REQUIREMENT
Which lines below contain the word "contains"? Copy each of them.

Dataset excerpts
┏━━
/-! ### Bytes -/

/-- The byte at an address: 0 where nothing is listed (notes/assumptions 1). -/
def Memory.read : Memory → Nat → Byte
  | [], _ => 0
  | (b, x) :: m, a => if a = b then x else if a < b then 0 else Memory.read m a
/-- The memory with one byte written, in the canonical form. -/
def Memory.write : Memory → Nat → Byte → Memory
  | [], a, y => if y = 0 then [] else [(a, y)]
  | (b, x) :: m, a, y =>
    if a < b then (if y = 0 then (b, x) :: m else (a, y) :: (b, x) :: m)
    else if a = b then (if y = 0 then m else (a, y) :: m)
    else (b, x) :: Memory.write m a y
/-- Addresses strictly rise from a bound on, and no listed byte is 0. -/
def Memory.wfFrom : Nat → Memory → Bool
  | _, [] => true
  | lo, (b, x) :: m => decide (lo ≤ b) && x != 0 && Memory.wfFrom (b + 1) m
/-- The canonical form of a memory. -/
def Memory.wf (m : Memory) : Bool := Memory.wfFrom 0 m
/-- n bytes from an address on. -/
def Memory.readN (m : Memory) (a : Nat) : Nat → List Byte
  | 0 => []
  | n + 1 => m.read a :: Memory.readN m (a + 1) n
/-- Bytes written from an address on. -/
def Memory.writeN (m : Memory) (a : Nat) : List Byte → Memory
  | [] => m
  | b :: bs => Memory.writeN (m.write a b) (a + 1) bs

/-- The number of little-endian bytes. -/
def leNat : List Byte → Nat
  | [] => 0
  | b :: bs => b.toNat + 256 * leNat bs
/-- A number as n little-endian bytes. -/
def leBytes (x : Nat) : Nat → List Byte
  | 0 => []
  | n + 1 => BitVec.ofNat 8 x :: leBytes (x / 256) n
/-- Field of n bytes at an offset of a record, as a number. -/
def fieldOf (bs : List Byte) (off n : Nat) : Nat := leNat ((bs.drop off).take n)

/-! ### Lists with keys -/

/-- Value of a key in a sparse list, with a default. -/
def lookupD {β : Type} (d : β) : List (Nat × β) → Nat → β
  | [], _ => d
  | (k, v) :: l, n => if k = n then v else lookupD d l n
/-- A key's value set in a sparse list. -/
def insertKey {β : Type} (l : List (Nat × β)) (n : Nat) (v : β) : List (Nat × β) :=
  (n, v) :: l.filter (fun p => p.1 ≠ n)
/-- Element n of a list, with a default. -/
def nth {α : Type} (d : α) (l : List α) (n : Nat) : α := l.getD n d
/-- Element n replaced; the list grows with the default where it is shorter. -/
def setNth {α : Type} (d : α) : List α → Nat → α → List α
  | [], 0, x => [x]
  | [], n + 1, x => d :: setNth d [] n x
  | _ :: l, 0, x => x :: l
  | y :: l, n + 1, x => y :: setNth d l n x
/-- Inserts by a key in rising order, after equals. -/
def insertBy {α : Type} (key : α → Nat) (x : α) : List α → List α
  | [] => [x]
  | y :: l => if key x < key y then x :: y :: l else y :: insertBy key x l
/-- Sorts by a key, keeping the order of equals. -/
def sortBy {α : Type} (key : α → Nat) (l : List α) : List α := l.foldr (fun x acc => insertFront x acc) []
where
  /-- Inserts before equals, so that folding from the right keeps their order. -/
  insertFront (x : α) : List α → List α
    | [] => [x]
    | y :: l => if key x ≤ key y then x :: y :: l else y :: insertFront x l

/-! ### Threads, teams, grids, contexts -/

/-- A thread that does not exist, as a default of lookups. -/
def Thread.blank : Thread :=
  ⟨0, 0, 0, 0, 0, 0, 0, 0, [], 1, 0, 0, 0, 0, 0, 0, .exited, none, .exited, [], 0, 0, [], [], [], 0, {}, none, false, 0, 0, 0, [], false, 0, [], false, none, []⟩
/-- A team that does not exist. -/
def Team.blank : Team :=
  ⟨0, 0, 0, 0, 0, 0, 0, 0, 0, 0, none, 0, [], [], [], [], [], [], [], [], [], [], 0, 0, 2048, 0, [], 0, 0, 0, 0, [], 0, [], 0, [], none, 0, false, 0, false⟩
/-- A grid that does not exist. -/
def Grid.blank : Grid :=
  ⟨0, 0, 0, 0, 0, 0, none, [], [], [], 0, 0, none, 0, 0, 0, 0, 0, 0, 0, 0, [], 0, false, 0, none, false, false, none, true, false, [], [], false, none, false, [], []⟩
┗━━
┏━━
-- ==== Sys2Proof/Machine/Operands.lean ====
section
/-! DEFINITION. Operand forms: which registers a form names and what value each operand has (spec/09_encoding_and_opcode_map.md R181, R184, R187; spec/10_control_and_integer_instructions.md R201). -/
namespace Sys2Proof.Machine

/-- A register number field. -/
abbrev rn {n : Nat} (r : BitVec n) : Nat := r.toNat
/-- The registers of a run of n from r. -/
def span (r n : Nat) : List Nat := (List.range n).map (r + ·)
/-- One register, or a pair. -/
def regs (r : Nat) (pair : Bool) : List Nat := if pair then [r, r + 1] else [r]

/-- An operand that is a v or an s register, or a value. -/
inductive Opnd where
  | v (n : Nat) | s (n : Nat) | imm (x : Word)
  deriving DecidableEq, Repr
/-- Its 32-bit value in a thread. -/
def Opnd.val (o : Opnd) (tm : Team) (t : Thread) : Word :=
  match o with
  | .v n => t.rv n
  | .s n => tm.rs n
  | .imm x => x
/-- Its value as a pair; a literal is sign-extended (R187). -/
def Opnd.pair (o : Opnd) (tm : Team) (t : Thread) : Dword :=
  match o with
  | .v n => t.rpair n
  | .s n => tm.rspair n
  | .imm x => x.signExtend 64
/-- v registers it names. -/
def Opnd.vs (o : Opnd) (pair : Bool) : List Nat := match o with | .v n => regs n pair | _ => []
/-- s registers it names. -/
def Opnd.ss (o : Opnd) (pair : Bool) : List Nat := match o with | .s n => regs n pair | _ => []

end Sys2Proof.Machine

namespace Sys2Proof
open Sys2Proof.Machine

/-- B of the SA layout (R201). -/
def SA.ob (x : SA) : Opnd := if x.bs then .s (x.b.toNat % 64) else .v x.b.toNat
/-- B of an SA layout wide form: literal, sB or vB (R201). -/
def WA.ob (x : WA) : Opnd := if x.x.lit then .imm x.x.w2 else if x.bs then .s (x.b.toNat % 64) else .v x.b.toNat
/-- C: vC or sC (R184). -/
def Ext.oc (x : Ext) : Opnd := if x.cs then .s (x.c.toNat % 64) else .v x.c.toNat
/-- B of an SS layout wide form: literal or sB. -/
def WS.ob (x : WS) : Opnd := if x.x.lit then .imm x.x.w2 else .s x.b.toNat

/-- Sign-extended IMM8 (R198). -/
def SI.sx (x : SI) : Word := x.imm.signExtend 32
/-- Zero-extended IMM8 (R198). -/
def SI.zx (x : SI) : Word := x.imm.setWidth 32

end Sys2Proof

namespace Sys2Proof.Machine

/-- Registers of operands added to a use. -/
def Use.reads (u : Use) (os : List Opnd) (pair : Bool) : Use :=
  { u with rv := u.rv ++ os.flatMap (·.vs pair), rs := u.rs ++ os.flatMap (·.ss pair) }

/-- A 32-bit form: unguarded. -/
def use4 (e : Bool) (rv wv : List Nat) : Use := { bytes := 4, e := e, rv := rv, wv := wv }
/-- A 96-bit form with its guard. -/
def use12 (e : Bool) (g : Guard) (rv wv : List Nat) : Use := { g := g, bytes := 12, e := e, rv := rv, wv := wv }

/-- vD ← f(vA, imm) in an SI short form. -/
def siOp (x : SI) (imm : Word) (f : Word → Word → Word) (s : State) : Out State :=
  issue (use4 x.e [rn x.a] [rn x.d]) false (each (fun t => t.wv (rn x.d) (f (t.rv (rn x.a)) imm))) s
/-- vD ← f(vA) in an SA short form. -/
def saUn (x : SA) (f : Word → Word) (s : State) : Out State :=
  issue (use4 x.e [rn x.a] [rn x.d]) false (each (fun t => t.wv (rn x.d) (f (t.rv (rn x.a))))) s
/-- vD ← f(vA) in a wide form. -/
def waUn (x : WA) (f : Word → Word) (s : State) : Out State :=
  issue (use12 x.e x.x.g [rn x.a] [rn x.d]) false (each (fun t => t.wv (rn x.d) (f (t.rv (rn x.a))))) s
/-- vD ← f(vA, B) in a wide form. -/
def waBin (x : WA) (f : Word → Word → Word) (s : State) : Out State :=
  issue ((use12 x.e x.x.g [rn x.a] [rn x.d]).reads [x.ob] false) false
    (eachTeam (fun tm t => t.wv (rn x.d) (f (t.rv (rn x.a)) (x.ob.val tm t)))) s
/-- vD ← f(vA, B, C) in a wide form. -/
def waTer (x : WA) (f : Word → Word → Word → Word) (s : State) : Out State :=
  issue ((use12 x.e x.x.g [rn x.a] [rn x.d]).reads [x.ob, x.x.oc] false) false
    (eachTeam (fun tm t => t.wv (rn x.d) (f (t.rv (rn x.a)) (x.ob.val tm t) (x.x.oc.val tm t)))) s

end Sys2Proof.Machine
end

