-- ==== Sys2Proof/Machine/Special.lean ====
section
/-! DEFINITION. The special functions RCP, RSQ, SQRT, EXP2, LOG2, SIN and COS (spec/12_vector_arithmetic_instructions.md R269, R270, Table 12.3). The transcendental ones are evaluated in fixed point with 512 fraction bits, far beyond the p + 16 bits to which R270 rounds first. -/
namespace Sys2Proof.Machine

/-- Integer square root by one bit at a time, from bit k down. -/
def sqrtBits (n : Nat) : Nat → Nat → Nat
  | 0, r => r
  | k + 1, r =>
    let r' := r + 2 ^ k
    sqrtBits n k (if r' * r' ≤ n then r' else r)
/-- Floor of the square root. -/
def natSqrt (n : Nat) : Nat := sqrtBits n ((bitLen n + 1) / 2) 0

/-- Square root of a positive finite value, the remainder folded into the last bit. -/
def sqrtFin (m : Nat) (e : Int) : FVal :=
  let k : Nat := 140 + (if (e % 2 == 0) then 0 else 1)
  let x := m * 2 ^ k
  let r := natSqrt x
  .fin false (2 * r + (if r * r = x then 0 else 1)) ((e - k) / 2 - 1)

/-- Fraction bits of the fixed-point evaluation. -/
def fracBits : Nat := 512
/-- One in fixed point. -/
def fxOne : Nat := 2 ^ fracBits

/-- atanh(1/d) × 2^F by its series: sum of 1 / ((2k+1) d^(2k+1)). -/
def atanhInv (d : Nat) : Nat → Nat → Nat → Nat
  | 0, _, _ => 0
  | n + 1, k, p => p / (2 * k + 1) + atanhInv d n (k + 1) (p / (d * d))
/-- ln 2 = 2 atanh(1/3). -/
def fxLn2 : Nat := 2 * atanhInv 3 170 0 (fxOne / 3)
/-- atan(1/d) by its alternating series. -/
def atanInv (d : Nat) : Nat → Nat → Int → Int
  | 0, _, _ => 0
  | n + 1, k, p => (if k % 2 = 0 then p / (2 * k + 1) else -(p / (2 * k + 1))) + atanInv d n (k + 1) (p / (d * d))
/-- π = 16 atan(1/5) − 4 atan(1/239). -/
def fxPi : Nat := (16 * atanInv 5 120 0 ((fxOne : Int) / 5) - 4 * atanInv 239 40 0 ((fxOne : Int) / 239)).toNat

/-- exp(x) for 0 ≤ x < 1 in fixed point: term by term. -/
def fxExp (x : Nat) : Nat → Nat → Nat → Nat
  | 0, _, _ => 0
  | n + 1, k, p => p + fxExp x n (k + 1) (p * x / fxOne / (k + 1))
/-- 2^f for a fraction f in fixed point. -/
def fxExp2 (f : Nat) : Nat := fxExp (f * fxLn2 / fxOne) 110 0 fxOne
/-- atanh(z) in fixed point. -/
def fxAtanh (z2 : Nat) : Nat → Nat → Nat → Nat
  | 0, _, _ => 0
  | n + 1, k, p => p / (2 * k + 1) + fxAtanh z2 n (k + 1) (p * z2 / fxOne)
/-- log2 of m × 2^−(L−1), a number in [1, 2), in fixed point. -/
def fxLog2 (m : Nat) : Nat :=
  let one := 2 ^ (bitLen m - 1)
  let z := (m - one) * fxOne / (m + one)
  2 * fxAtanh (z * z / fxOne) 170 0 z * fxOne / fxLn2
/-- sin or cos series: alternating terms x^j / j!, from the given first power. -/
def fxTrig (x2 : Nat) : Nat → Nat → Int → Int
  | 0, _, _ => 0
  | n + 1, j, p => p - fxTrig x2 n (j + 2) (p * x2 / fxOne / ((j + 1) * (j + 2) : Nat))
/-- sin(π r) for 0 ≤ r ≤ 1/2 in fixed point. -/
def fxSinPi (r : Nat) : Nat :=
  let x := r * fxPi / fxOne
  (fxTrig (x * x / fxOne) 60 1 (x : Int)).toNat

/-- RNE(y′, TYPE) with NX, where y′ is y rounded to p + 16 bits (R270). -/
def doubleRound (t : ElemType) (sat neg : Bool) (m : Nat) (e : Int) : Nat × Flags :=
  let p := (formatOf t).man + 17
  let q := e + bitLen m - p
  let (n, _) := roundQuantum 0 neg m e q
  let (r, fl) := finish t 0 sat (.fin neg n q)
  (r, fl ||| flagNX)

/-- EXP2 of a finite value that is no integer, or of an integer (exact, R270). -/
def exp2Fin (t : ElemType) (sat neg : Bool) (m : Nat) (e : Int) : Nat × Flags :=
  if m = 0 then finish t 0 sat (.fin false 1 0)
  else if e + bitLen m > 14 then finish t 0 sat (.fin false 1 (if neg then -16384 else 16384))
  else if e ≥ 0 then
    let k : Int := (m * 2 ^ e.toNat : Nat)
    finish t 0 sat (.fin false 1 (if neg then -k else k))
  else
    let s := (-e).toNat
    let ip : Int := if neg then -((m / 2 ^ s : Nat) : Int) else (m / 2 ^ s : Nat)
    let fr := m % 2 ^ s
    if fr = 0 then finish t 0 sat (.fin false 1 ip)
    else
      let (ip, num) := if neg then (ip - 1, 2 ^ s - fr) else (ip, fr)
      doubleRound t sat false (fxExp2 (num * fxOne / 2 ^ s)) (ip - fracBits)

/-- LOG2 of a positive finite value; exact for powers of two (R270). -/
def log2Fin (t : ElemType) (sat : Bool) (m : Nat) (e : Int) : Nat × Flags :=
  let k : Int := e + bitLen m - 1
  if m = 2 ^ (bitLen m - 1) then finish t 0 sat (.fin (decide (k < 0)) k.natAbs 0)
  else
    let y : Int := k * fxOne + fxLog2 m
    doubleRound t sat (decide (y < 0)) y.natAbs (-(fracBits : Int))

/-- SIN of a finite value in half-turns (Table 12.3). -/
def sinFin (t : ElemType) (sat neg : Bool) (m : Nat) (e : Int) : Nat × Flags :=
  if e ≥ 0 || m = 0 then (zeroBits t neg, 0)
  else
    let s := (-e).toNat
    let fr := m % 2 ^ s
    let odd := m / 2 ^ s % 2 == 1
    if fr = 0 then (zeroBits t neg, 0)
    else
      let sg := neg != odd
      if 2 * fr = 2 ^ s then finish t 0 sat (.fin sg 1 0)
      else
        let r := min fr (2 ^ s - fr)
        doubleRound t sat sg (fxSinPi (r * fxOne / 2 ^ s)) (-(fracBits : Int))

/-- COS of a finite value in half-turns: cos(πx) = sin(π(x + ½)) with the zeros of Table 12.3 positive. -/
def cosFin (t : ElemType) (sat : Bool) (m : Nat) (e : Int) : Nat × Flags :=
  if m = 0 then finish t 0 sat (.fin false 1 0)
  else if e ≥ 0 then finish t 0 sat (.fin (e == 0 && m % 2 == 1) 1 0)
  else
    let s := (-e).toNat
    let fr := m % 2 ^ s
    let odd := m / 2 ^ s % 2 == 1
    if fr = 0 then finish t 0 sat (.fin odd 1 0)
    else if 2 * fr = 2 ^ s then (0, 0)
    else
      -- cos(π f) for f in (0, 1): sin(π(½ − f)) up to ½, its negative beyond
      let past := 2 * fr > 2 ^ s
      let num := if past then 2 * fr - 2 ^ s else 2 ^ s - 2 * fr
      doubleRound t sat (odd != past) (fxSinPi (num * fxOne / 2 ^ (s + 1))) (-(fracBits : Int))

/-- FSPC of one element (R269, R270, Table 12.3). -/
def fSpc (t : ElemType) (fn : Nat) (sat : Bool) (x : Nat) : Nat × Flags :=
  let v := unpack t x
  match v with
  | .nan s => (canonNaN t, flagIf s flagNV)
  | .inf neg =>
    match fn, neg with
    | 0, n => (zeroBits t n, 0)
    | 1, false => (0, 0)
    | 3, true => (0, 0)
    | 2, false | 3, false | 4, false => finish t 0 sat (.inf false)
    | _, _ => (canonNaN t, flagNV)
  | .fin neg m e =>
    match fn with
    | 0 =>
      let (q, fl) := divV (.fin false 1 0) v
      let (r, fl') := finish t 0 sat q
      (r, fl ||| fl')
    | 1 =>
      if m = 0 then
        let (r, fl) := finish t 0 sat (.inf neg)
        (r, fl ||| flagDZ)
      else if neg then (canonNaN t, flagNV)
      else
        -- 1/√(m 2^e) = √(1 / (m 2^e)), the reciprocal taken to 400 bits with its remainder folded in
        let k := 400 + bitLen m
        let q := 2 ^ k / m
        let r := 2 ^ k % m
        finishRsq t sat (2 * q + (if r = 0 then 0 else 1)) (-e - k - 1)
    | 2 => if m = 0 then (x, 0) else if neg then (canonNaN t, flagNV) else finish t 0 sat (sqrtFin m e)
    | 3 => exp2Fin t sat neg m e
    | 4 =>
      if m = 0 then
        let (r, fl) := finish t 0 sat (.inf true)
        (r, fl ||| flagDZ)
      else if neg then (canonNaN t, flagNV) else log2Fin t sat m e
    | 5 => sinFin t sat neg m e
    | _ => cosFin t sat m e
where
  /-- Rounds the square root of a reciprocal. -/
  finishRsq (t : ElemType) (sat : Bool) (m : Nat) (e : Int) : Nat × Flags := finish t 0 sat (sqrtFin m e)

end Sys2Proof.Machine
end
┗━━
┏━━
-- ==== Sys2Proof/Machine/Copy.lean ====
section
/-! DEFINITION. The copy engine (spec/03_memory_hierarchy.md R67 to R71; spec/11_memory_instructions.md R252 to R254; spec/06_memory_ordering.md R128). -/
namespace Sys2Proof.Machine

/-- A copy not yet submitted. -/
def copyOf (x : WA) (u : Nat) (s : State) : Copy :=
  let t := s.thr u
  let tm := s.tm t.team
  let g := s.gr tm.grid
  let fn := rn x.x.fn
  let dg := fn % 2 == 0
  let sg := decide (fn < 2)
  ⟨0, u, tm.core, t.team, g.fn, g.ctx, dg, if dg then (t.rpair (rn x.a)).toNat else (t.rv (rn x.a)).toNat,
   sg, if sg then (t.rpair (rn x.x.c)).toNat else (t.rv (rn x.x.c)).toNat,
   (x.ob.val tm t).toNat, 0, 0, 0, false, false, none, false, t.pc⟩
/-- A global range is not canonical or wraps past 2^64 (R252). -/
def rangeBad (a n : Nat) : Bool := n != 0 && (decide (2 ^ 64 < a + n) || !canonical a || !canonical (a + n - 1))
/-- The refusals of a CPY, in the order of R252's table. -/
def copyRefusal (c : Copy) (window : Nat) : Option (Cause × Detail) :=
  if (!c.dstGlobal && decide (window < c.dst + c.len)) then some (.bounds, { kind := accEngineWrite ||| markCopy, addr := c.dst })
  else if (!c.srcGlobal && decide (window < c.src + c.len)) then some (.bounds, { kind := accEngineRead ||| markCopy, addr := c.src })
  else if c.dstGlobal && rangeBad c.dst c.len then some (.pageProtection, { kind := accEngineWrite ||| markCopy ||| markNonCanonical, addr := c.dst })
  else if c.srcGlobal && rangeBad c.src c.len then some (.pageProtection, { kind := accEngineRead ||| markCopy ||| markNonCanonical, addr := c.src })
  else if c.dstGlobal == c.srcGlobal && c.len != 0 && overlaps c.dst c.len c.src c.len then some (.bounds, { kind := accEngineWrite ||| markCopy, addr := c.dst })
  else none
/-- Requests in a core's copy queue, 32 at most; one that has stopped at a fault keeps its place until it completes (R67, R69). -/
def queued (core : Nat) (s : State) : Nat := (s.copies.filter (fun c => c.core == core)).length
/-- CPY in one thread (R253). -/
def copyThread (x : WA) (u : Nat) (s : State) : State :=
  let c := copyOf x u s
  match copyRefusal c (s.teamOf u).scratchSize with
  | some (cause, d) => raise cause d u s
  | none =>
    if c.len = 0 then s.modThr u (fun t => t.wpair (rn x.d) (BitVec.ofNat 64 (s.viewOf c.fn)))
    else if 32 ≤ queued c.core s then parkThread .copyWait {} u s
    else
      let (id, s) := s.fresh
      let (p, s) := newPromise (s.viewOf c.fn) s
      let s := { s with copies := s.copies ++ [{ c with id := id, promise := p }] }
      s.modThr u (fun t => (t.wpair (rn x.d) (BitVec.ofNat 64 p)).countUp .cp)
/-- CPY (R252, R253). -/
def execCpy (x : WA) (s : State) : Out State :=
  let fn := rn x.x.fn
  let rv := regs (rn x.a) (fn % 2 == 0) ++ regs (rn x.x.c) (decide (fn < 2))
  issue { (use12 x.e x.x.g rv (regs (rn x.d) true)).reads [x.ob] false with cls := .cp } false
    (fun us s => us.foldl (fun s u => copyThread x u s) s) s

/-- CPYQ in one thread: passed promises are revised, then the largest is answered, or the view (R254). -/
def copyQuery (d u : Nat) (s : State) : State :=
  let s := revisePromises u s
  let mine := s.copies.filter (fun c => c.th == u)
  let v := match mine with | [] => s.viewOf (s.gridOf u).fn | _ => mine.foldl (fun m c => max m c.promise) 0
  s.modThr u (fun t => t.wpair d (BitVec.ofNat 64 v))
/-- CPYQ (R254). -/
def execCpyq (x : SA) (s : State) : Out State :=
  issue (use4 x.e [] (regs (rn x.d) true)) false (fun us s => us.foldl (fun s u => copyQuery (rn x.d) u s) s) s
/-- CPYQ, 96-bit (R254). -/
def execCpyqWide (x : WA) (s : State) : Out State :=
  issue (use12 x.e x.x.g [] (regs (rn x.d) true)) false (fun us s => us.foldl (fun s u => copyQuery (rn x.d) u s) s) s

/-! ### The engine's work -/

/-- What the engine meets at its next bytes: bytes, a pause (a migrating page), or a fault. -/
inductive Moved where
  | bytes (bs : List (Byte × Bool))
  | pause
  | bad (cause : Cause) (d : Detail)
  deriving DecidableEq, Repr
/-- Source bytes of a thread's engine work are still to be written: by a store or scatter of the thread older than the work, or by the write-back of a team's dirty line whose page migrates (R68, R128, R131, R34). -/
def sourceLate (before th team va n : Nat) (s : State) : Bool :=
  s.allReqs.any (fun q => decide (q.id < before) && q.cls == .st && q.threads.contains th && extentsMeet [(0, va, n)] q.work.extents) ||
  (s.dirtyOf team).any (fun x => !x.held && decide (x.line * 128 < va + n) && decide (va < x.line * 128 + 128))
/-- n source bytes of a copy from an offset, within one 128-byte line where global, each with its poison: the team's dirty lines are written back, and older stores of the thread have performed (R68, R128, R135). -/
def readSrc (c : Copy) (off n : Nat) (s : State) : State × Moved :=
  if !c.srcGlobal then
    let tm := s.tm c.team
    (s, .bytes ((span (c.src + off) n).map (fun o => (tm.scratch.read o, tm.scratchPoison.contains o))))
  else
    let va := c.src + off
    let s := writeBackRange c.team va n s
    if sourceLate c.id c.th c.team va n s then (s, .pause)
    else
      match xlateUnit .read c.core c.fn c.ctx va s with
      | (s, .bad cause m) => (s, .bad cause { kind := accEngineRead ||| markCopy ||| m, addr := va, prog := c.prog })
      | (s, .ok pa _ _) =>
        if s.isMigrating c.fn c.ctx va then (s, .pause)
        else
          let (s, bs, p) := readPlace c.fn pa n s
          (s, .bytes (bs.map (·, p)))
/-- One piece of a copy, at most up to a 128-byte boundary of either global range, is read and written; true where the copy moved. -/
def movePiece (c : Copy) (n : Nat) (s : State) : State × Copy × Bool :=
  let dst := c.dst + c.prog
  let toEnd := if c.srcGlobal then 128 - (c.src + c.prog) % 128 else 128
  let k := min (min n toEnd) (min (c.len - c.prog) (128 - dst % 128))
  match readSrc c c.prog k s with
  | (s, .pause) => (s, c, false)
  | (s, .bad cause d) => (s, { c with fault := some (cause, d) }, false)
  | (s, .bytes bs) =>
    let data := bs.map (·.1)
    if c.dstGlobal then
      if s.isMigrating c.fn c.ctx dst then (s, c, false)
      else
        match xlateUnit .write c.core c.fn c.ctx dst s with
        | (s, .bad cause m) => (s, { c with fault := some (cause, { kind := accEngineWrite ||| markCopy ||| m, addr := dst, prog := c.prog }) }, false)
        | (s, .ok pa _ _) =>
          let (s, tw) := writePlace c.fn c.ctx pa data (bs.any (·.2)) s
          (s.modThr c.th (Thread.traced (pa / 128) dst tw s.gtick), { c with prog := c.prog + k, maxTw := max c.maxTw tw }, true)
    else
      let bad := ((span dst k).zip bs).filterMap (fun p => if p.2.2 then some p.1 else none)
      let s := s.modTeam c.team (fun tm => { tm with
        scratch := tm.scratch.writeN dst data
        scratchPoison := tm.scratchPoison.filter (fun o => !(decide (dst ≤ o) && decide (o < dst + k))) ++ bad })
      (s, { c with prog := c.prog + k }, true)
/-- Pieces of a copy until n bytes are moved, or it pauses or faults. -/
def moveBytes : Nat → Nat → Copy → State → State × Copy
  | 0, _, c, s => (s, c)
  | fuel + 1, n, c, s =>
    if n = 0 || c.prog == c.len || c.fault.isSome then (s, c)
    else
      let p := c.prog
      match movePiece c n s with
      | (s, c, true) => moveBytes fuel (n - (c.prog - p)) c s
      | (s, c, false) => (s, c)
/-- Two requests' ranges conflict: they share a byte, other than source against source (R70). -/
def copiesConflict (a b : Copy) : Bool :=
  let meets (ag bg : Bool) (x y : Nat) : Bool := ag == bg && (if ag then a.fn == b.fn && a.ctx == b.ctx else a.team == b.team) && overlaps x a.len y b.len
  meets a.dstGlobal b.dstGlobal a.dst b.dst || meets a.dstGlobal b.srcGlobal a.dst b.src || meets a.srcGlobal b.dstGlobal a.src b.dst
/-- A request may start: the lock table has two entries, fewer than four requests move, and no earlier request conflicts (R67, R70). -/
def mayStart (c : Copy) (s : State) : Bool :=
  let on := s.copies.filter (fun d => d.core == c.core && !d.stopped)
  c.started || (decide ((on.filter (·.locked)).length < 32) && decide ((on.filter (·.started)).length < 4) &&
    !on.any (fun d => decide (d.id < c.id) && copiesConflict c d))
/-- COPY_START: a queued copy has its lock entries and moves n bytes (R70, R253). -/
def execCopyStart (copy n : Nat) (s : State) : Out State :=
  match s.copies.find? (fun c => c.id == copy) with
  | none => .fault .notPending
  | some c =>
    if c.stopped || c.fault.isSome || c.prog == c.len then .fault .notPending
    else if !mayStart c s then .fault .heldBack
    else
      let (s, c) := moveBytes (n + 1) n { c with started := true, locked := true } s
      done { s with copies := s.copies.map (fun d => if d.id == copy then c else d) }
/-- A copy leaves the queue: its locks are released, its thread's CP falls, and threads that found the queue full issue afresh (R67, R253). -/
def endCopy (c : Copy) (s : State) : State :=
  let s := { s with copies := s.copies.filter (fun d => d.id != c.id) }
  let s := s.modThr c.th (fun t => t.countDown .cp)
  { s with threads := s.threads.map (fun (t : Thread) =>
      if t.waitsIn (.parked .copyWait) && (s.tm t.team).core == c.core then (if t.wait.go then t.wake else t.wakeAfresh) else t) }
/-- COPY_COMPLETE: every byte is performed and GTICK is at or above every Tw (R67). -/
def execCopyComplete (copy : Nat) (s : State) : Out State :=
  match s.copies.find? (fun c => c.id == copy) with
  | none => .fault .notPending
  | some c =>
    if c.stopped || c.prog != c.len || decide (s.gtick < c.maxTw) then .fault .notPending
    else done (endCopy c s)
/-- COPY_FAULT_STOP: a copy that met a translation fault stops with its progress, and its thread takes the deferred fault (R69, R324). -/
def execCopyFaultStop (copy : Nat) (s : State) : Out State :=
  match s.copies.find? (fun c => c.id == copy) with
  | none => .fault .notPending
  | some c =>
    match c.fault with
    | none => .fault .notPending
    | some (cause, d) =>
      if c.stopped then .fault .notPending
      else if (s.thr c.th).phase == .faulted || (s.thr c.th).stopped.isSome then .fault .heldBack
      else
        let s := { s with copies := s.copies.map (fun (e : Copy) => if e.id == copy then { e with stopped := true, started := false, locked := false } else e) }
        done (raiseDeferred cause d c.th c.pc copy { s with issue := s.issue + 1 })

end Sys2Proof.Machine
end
┗━━
SOLUTION TO THE EXERCISE
  s.allReqs.any (fun q => decide (q.id < before) && q.cls == .st && q.threads.contains th && extentsMeet [(0, va, n)] q.work.extents) ||
    (s, .bytes ((span (c.src + off) n).map (fun o => (tm.scratch.read o, tm.scratchPoison.contains o))))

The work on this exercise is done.